I would not expect any client to do an explicit separate re-interleave
step. That would certainly introduce the inefficiency we're trying to
avoid. Rather, I assume that any application performing interop has some
specific processing it wants to perform on the surface, and hence uses a
shader to read the input surface, process the data, and then write the
results to a new surface. The process of re-interleaving the input data
can be completely hidden in the existing surface fetching part of the
shader, without introducing any separate temporary surface or any extra
copy operation.

If the VDPAU implementation is forced to provide interop surfaces in a
particular format that the video decoder HW itself doesn't support, then
the VDPAU implementation must perform this re-interleaving itself as a
separate step, rather than combining it with the desired application
processing. This is what we're trying to avoid.

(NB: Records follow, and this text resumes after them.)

-- ==== Sys2Proof/Decode.lean ====
section
/-! DEFINITION. The decoder of the core (30_encoding.md R80 to R89), total on any word and any bytes, rejecting by
name; after it the encoder, written from the formats of R82; the opcode table of R84; and the row of each
instruction. -/

namespace Sys2Proof

/-- The family, `w[15:12]` (R81). -/
def fieldFamily (w : Word) : BitVec 4 := w.extractLsb' 12 4
/-- X, `w[11:8]` (R81). -/
def fieldX (w : Word) : Reg := w.extractLsb' 8 4
/-- Y, `w[7:4]` (R81). -/
def fieldY (w : Word) : Reg := w.extractLsb' 4 4
/-- N, `w[3:0]` (R81). -/
def fieldN (w : Word) : BitVec 4 := w.extractLsb' 0 4
/-- NN, `w[7:0]` (R81). -/
def fieldNN (w : Word) : Byte := w.extractLsb' 0 8
/-- NNN, `w[11:0]` (R81). -/
def fieldNNN (w : Word) : Imm12 := w.extractLsb' 0 12

/-- The instruction of a word: every literal digit of a pattern is matched, family 0 on the full word, families 5, 8
and 9 on the last nibble, families E and F on the low byte (R85). -/
def decodeWord (w : Word) : Except Reject Instr :=
  match fieldFamily w with
  | 0x0#4 =>
    match fieldNNN w with
    | 0x0E0#12 => .ok .cls
    | 0x0EE#12 => .ok .ret
    | _ => .error (.unrecognized w)
  | 0x1#4 => .ok (.jp (fieldNNN w))
  | 0x2#4 => .ok (.call (fieldNNN w))
  | 0x3#4 => .ok (.seVxNn (fieldX w) (fieldNN w))
  | 0x4#4 => .ok (.sneVxNn (fieldX w) (fieldNN w))
  | 0x5#4 =>
    match fieldN w with
    | 0x0#4 => .ok (.seVxVy (fieldX w) (fieldY w))
    | _ => .error (.unrecognized w)
  | 0x6#4 => .ok (.ldVxNn (fieldX w) (fieldNN w))
  | 0x7#4 => .ok (.addVxNn (fieldX w) (fieldNN w))
  | 0x8#4 =>
    match fieldN w with
    | 0x0#4 => .ok (.ldVxVy (fieldX w) (fieldY w))
    | 0x1#4 => .ok (.or (fieldX w) (fieldY w))
    | 0x2#4 => .ok (.and (fieldX w) (fieldY w))
    | 0x3#4 => .ok (.xor (fieldX w) (fieldY w))
    | 0x4#4 => .ok (.addVxVy (fieldX w) (fieldY w))
    | 0x5#4 => .ok (.sub (fieldX w) (fieldY w))
    | 0x6#4 => .ok (.shr (fieldX w) (fieldY w))
    | 0x7#4 => .ok (.subn (fieldX w) (fieldY w))
    | 0xE#4 => .ok (.shl (fieldX w) (fieldY w))
    | _ => .error (.unrecognized w)
  | 0x9#4 =>
    match fieldN w with
    | 0x0#4 => .ok (.sneVxVy (fieldX w) (fieldY w))
    | _ => .error (.unrecognized w)
  | 0xA#4 => .ok (.ldINnn (fieldNNN w))
  | 0xB#4 => .ok (.jpV0Nnn (fieldNNN w))
  | 0xC#4 => .ok (.rnd (fieldX w) (fieldNN w))
  | 0xD#4 => .ok (.drw (fieldX w) (fieldY w) (fieldN w))
  | 0xE#4 =>
    match fieldNN w with
    | 0x9E#8 => .ok (.skp (fieldX w))
    | 0xA1#8 => .ok (.sknp (fieldX w))
    | _ => .error (.unrecognized w)
  | _ =>
    match fieldNN w with
    | 0x07#8 => .ok (.ldVxDt (fieldX w))
    | 0x0A#8 => .ok (.ldVxK (fieldX w))
    | 0x15#8 => .ok (.ldDtVx (fieldX w))
    | 0x18#8 => .ok (.ldStVx (fieldX w))
    | 0x1E#8 => .ok (.addIVx (fieldX w))
    | 0x29#8 => .ok (.ldFVx (fieldX w))
    | 0x33#8 => .ok (.ldBVx (fieldX w))
    | 0x55#8 => .ok (.ldMemVx (fieldX w))
    | 0x65#8 => .ok (.ldVxMem (fieldX w))
    | _ => .error (.unrecognized w)

/-- The word of two bytes in memory order: the byte at the lower address is the high byte (20_memory.md R55). -/
def wordOfBytes (hi lo : Byte) : Word := hi ++ lo
/-- The high byte of a word, stored at the lower address (R55). -/
def highByte (w : Word) : Byte := w.extractLsb' 8 8
/-- The low byte of a word, stored at the higher address (R55). -/
def lowByte (w : Word) : Byte := w.extractLsb' 0 8

/-- The first instruction of a byte stream and the bytes after it: every instruction is one big-endian 16-bit word
(R80, 20_memory.md R61). -/
def decodeBytes : List Byte → Except Reject (Instr × List Byte)
  | hi :: lo :: rest =>
    match decodeWord (wordOfBytes hi lo) with
    | .ok i => .ok (i, rest)
    | .error e => .error e
  | _ => .error .truncated

/-! ## The encoder -/

/-- Format A: family, NNN (R82). -/
def formatA (family : BitVec 4) (nnn : Imm12) : Word := family ++ nnn
/-- Format RI: family, X, NN (R82). -/
def formatRI (family : BitVec 4) (x : Reg) (nn : Byte) : Word := (family ++ x : BitVec 8) ++ nn
/-- Format RR and RRN: family, X, Y, and the sub-opcode or N (R82). -/
def formatRR (family : BitVec 4) (x y : Reg) (n : BitVec 4) : Word := (family ++ x : BitVec 8) ++ (y ++ n : BitVec 8)
/-- Format R: family, X, 8-bit sub-opcode (R82). -/
def formatR (family : BitVec 4) (x : Reg) (sub : Byte) : Word := (family ++ x : BitVec 8) ++ sub

/-- The word of an instruction (R82, R84). -/
def encode : Instr → Word
  | .cls => 0x00E0#16
  | .ret => 0x00EE#16
  | .jp nnn => formatA 0x1#4 nnn
  | .call nnn => formatA 0x2#4 nnn
  | .seVxNn x nn => formatRI 0x3#4 x nn
  | .sneVxNn x nn => formatRI 0x4#4 x nn
  | .seVxVy x y => formatRR 0x5#4 x y 0x0#4
  | .ldVxNn x nn => formatRI 0x6#4 x nn
  | .addVxNn x nn => formatRI 0x7#4 x nn
  | .ldVxVy x y => formatRR 0x8#4 x y 0x0#4
  | .or x y => formatRR 0x8#4 x y 0x1#4
  | .and x y => formatRR 0x8#4 x y 0x2#4
  | .xor x y => formatRR 0x8#4 x y 0x3#4
  | .addVxVy x y => formatRR 0x8#4 x y 0x4#4
  | .sub x y => formatRR 0x8#4 x y 0x5#4
  | .shr x y => formatRR 0x8#4 x y 0x6#4
  | .subn x y => formatRR 0x8#4 x y 0x7#4
  | .shl x y => formatRR 0x8#4 x y 0xE#4
  | .sneVxVy x y => formatRR 0x9#4 x y 0x0#4
  | .ldINnn nnn => formatA 0xA#4 nnn
  | .jpV0Nnn nnn => formatA 0xB#4 nnn
  | .rnd x nn => formatRI 0xC#4 x nn
  | .drw x y n => formatRR 0xD#4 x y n
  | .skp x => formatR 0xE#4 x 0x9E#8
  | .sknp x => formatR 0xE#4 x 0xA1#8
  | .ldVxDt x => formatR 0xF#4 x 0x07#8
  | .ldVxK x => formatR 0xF#4 x 0x0A#8
  | .ldDtVx x => formatR 0xF#4 x 0x15#8
  | .ldStVx x => formatR 0xF#4 x 0x18#8
  | .addIVx x => formatR 0xF#4 x 0x1E#8
  | .ldFVx x => formatR 0xF#4 x 0x29#8
  | .ldBVx x => formatR 0xF#4 x 0x33#8
  | .ldMemVx x => formatR 0xF#4 x 0x55#8
  | .ldVxMem x => formatR 0xF#4 x 0x65#8

/-! ## The opcode table -/

/-- The row of an instruction in the opcode table of R84, as spec/opcode_table.json spells it. -/
def Instr.row : Instr → OpRow
  | .cls => ⟨"CLS", .L, 0xFFFF#16, 0x00E0#16⟩
  | .ret => ⟨"RET", .L, 0xFFFF#16, 0x00EE#16⟩
  | .jp _ => ⟨"JP", .A, 0xF000#16, 0x1000#16⟩
  | .call _ => ⟨"CALL", .A, 0xF000#16, 0x2000#16⟩
  | .seVxNn _ _ => ⟨"SE_VX_NN", .RI, 0xF000#16, 0x3000#16⟩
  | .sneVxNn _ _ => ⟨"SNE_VX_NN", .RI, 0xF000#16, 0x4000#16⟩
  | .seVxVy _ _ => ⟨"SE_VX_VY", .RR, 0xF00F#16, 0x5000#16⟩
  | .ldVxNn _ _ => ⟨"LD_VX_NN", .RI, 0xF000#16, 0x6000#16⟩
  | .addVxNn _ _ => ⟨"ADD_VX_NN", .RI, 0xF000#16, 0x7000#16⟩
  | .ldVxVy _ _ => ⟨"LD_VX_VY", .RR, 0xF00F#16, 0x8000#16⟩
  | .or _ _ => ⟨"OR", .RR, 0xF00F#16, 0x8001#16⟩
  | .and _ _ => ⟨"AND", .RR, 0xF00F#16, 0x8002#16⟩
  | .xor _ _ => ⟨"XOR", .RR, 0xF00F#16, 0x8003#16⟩
  | .addVxVy _ _ => ⟨"ADD_VX_VY", .RR, 0xF00F#16, 0x8004#16⟩
  | .sub _ _ => ⟨"SUB", .RR, 0xF00F#16, 0x8005#16⟩
  | .shr _ _ => ⟨"SHR", .RR, 0xF00F#16, 0x8006#16⟩
  | .subn _ _ => ⟨"SUBN", .RR, 0xF00F#16, 0x8007#16⟩
  | .shl _ _ => ⟨"SHL", .RR, 0xF00F#16, 0x800E#16⟩
  | .sneVxVy _ _ => ⟨"SNE_VX_VY", .RR, 0xF00F#16, 0x9000#16⟩
  | .ldINnn _ => ⟨"LD_I_NNN", .A, 0xF000#16, 0xA000#16⟩
  | .jpV0Nnn _ => ⟨"JP_V0_NNN", .A, 0xF000#16, 0xB000#16⟩
  | .rnd _ _ => ⟨"RND", .RI, 0xF000#16, 0xC000#16⟩
  | .drw _ _ _ => ⟨"DRW", .RRN, 0xF000#16, 0xD000#16⟩
  | .skp _ => ⟨"SKP", .R, 0xF0FF#16, 0xE09E#16⟩
  | .sknp _ => ⟨"SKNP", .R, 0xF0FF#16, 0xE0A1#16⟩
  | .ldVxDt _ => ⟨"LD_VX_DT", .R, 0xF0FF#16, 0xF007#16⟩
  | .ldVxK _ => ⟨"LD_VX_K", .R, 0xF0FF#16, 0xF00A#16⟩
  | .ldDtVx _ => ⟨"LD_DT_VX", .R, 0xF0FF#16, 0xF015#16⟩
  | .ldStVx _ => ⟨"LD_ST_VX", .R, 0xF0FF#16, 0xF018#16⟩
  | .addIVx _ => ⟨"ADD_I_VX", .R, 0xF0FF#16, 0xF01E#16⟩
  | .ldFVx _ => ⟨"LD_F_VX", .R, 0xF0FF#16, 0xF029#16⟩
  | .ldBVx _ => ⟨"LD_B_VX", .R, 0xF0FF#16, 0xF033#16⟩
  | .ldMemVx _ => ⟨"LD_MEM_VX", .R, 0xF0FF#16, 0xF055#16⟩
  | .ldVxMem _ => ⟨"LD_VX_MEM", .R, 0xF0FF#16, 0xF065#16⟩

/-- The rows of the opcode table, in the order of R84. -/
def opcodeTable : List OpRow :=
  [Instr.row .cls, Instr.row .ret, Instr.row (.jp 0), Instr.row (.call 0), Instr.row (.seVxNn 0 0),
   Instr.row (.sneVxNn 0 0), Instr.row (.seVxVy 0 0), Instr.row (.ldVxNn 0 0), Instr.row (.addVxNn 0 0)] ++
  [Instr.row (.ldVxVy 0 0), Instr.row (.or 0 0), Instr.row (.and 0 0), Instr.row (.xor 0 0),
   Instr.row (.addVxVy 0 0), Instr.row (.sub 0 0), Instr.row (.shr 0 0), Instr.row (.subn 0 0),
   Instr.row (.shl 0 0)] ++
  [Instr.row (.sneVxVy 0 0), Instr.row (.ldINnn 0), Instr.row (.jpV0Nnn 0), Instr.row (.rnd 0 0),
   Instr.row (.drw 0 0 0), Instr.row (.skp 0), Instr.row (.sknp 0)] ++
  [Instr.row (.ldVxDt 0), Instr.row (.ldVxK 0), Instr.row (.ldDtVx 0), Instr.row (.ldStVx 0),
   Instr.row (.addIVx 0), Instr.row (.ldFVx 0), Instr.row (.ldBVx 0), Instr.row (.ldMemVx 0),
   Instr.row (.ldVxMem 0)]

/-- The instruction the decoder reads from an instruction whose bits are `w`, numbered as spec/opcode_table.json
numbers them (bit 0 the least significant bit of the word); bits at or above `nbits` are 0. -/
def decodeTableWord (nbits w : Nat) : Option Instr :=
  let word : Word := BitVec.ofNat 16 (w % 2 ^ nbits)
  match decodeBytes [highByte word, lowByte word] with
  | .ok (i, _) => some i
  | .error _ => none

end Sys2Proof
end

> In other words, no matter what, we've
> already established that the existing interop API returns separate
> fields and a client must expect that. This reality caused grief for
> other vendors trying to implement interop when their hardware returned
> whole frames.

At least the extra work is the easy way around; providing two separate
sub-surfaces to interop with doubled "stride" is much easier than trying
to transparently combine two separate surfaces into one for interop
without being forced to just copy the surface and be inefficient:-)

> So, that leads me to conclude that the ship has sailed on the
> 'interop1' API. It must return fields until the end of time to avoid
> breaking consumers. If that means a wasteful de-interleave operation in
> the driver/library for HEVC, so be it - it's the only way to hold to
> the contract.

This isn't just about HEVC, although the issue did arise first with the
HW modules for HEVC. In general, it's about different HW generations.
Some HW may only decode to frame-based surfaces even for compressed
video formats other than HEVC.

> From that, I say that interop2 should simply be the
> one-frame-one-texture API. And if that means the driver/library has to
> do a reinterleave to satisfy the contract, it's also fine, because, in
> practice, the consumer was going to reinterleave anyway(!) No consumer
> is going to do anything with split fields except combine them, so that
> is a constant cost, whichever part does it.
> 
> This approach seems really appealing to me as it doesn't require
> touching any part of the actual vdpau API, which is currently
> field/frame ignorant, and we've already established that the vdpau
> readback API must return whole frames.

Making the field-vs-frame decision in the interop API is too late; at
that time, surfaces have already been allocated, and potentially used as
decode targets, so their format is already known. To allow
format-conversion-free interop implementations, we need to decide the
surface format when it's allocated, so that the video decoder can write
directly to the surface in the format that interop will expose it as.
Anything else requires interop to perform format-translating copy
operations, which we want to avoid.

-- 
nvpublic